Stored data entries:
/-! ### GDDR -/

def chS (c : Channel) (now : BitVec 64 := 1000000) : State := { chans := [(0, c)], clock := { now := now } }
theorem witness_SingleSymbolErrorsAreCorrected : (2 : Nat) ≤ (SymErr.mk 69 0x80).pos.val ∧ (SymErr.mk 69 0x80).diff ≠ 0 ∧ rsDecode false [SymErr.mk 69 0x80] = .corrected [SymErr.mk 69 0x80] := by
  decide +kernel
def memReq (op : MemOp) (data : List Byte) : MemReq := { asker := .dma c0 3 0, op := op, addr := 0x10, len := 4, data := data }
def servS (m : MemReq) : State := { chS { state := 1, queue := [m], mem := [(0x10, 7)] } with cores := [(0, { entries := [(4, runE)], dma := { entry := some 4, outst := [req1] } })] }
theorem witness_ChannelsServeRequests :
    (let s := servS (memReq .store [1, 2, 3, 4])
     (∃ r ∈ (s.core c0).dma.outst, r.id = 3) ∧ (0x10 : Nat) / 256 = 0 ∧ (s.steer 0).1 = 0 ∧ (s.chan 0).state = 1 ∧ (s.chan 0).dead = false ∧
       (∀ k : Fin 4, (s.chan 0).errsAt 0 ((s.chan 0).spared 0) k.val = []) ∧ (s.chan 0).window = [] ∧ (s.chan 0).combining = [] ∧
       (s.chan 0).tracker = [] ∧ s.px.harts = [] ∧ (0x10 : Nat) % 256 + 4 ≤ 256 ∧
       ((after (.gddrRequest 0 []) s).chan 0).mem = [(0x10, 1), (0x11, 2), (0x12, 3), (0x13, 4)] ∧
       ((after (.gddrRequest 0 []) s).core c0).dma.answers = [⟨3, 0, stDone, [], false⟩]) ∧
    (let s := servS (memReq .load [])
     ((after (.gddrRequest 0 []) s).core c0).dma.answers = [⟨3, 0, stDone, [7, 0, 0, 0], false⟩]) := by decide +kernel
theorem witness_SquallCreditAndUpkeep :
    (let s := chS { combining := [(5, List.replicate 64 9)], lineAsk := [(5, 2)] }
     ((s.chan 0).combining.get 5).length = 64 ∧ ((s.chan 0).recent 5 s.t).length < 8 ∧ (s.chan 0).lineHeld = [] ∧ (s.chan 0).lineAsk = [(5, 2)] ∧
       ((after (.squallExit 0 5) s).chan 0).mem.length = 64 ∧ ((after (.squallExit 0 5) s).chan 0).mem.read (256 + 64) = 9 ∧
       ((after (.lineCreditGrant 0 5) s).chan 0).lineHeld = [(5, 2)]) ∧
    (let s := chS { state := 1 }
     (s.chan 0).state = 1 ∧ (s.chan 0).heat = 0 ∧ ((after (.gddrTempRead 0 106) s).chan 0).shown = 7 ∧ ((after (.gddrTempRead 0 105) s).chan 0).shown = 6 ∧
       ((after (.gddrTempRead 0 95) s).chan 0).shown = 1 ∧ ((after (.gddrRetrain 0 false) s).chan 0).shown = 2 ∧
       ((after (.gddrRefreshSlice 0 5) s).chan 0).deviceCorrected = 5) ∧
    (let s := chS { state := 3, retraining := true, heat := 1, hotAt := 900000 }
     (s.chan 0).retraining = true ∧ (s.chan 0).shown = 2 ∧ ((after (.gddrRetrain 0 true) s).chan 0).retraining = false ∧
       (s.chan 0).hotAt + 100000 ≤ s.t ∧ ((after (.gddrHeatExit 0) s).chan 0).heat = 0) ∧
    (let s := chS { state := 1, heat := 2, hotAt := 900000 }
     (s.chan 0).hotAt + 100000 ≤ s.t ∧ ((after (.gddrHeatExit 0) s).chan 0).shown = 6) := by decide +kernel
def copyingSpare : RowSpare := { fromGroup := 5, copying := true, copied := 5 }
theorem witness_MigrationSparesAndLostChannels :
    (let s := chS { state := 1, mem := [(0x5000, 3)], spares := [(2, copyingSpare)] }
     copyingSpare.assigned = false ∧ copyingSpare.copied < 14 ∧ (s.chan 0).dead = false ∧
       ((after (.rowSpareCopy 0 2) s).chan 0).mem = [(5 * 256, 3), (80 * 256, 3)]) ∧
    (let s := chS { state := 1, spares := [(2, { fromGroup := 5 })] }
     s.otherMigration 0 = false ∧ (s.chan 0).state = 1 ∧ ((after (.start 0) s).chan 0).draining = true ∧ (s.chan 0).queue = [] ∧ (s.chan 0).window = [] ∧
       s.pkg.density = false ∧ 5 < uData false / 15 ∧ (((after (.rowSpareCopy 0 2) s).chan 0).spares.get 2).copying = true ∧
       (after (.rowSpareCopy 0 2) s).pkg.migrating = true ∧
       ((after (.channelLost 0) s).chan 0).lostNow = true ∧ (after (.channelLost 0) s).signals = [12]) ∧
    (let s := { chS { state := 1, queue := [{ asker := .dma c0 3 0, op := .load, addr := 0, len := 4 }] } with
                cores := [(0, { dma := { entry := some 4, outst := [{ id := 3 }] } })] }
     (s.chan 0).window = [] ∧ (∃ r ∈ (s.core c0).dma.outst, r.id = 3) ∧
       ((after (.channelLost 0) s).core c0).dma.answers = [⟨3, 0, stMemUnc, [], false⟩]) ∧
    (let s := chS { state := 3, draining := true }
     (s.chan 0).oldOps = [] ∧ ((after (.migrationDrained 0) s).chan 0).draining = false) ∧
    (let s := chS { state := 3, mem := [(256, 7)], pointer := 1 }
     let tgt := migTarget false 0 1
     (s.chan 0).draining = false ∧ (s.chan 0).migLost = false ∧ (s.chan 0).dead = false ∧ (s.chan tgt.1).spares = [] ∧ tgt.1 ≠ 0 ∧ 1 + 1 < uUse s.pkg.density ∧
       ((after (.migrationUnitCopy 0 []) s).chan tgt.1).mem = [(tgt.2 * 256, 7)] ∧ ((after (.migrationUnitCopy 0 []) s).chan 0).pointer = 2) := by decide +kernel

## Work task
What you retype should run from the first line of the entries above through the line containing "(let s := servS (memReq .load [])", exactly and in full.

## Task output
/-! ### GDDR -/

def chS (c : Channel) (now : BitVec 64 := 1000000) : State := { chans := [(0, c)], clock := { now := now } }
theorem witness_SingleSymbolErrorsAreCorrected : (2 : Nat) ≤ (SymErr.mk 69 0x80).pos.val ∧ (SymErr.mk 69 0x80).diff ≠ 0 ∧ rsDecode false [SymErr.mk 69 0x80] = .corrected [SymErr.mk 69 0x80] := by
  decide +kernel
def memReq (op : MemOp) (data : List Byte) : MemReq := { asker := .dma c0 3 0, op := op, addr := 0x10, len := 4, data := data }
def servS (m : MemReq) : State := { chS { state := 1, queue := [m], mem := [(0x10, 7)] } with cores := [(0, { entries := [(4, runE)], dma := { entry := some 4, outst := [req1] } })] }
theorem witness_ChannelsServeRequests :
    (let s := servS (memReq .store [1, 2, 3, 4])
     (∃ r ∈ (s.core c0).dma.outst, r.id = 3) ∧ (0x10 : Nat) / 256 = 0 ∧ (s.steer 0).1 = 0 ∧ (s.chan 0).state = 1 ∧ (s.chan 0).dead = false ∧
       (∀ k : Fin 4, (s.chan 0).errsAt 0 ((s.chan 0).spared 0) k.val = []) ∧ (s.chan 0).window = [] ∧ (s.chan 0).combining = [] ∧
       (s.chan 0).tracker = [] ∧ s.px.harts = [] ∧ (0x10 : Nat) % 256 + 4 ≤ 256 ∧
       ((after (.gddrRequest 0 []) s).chan 0).mem = [(0x10, 1), (0x11, 2), (0x12, 3), (0x13, 4)] ∧
       ((after (.gddrRequest 0 []) s).core c0).dma.answers = [⟨3, 0, stDone, [], false⟩]) ∧
    (let s := servS (memReq .load [])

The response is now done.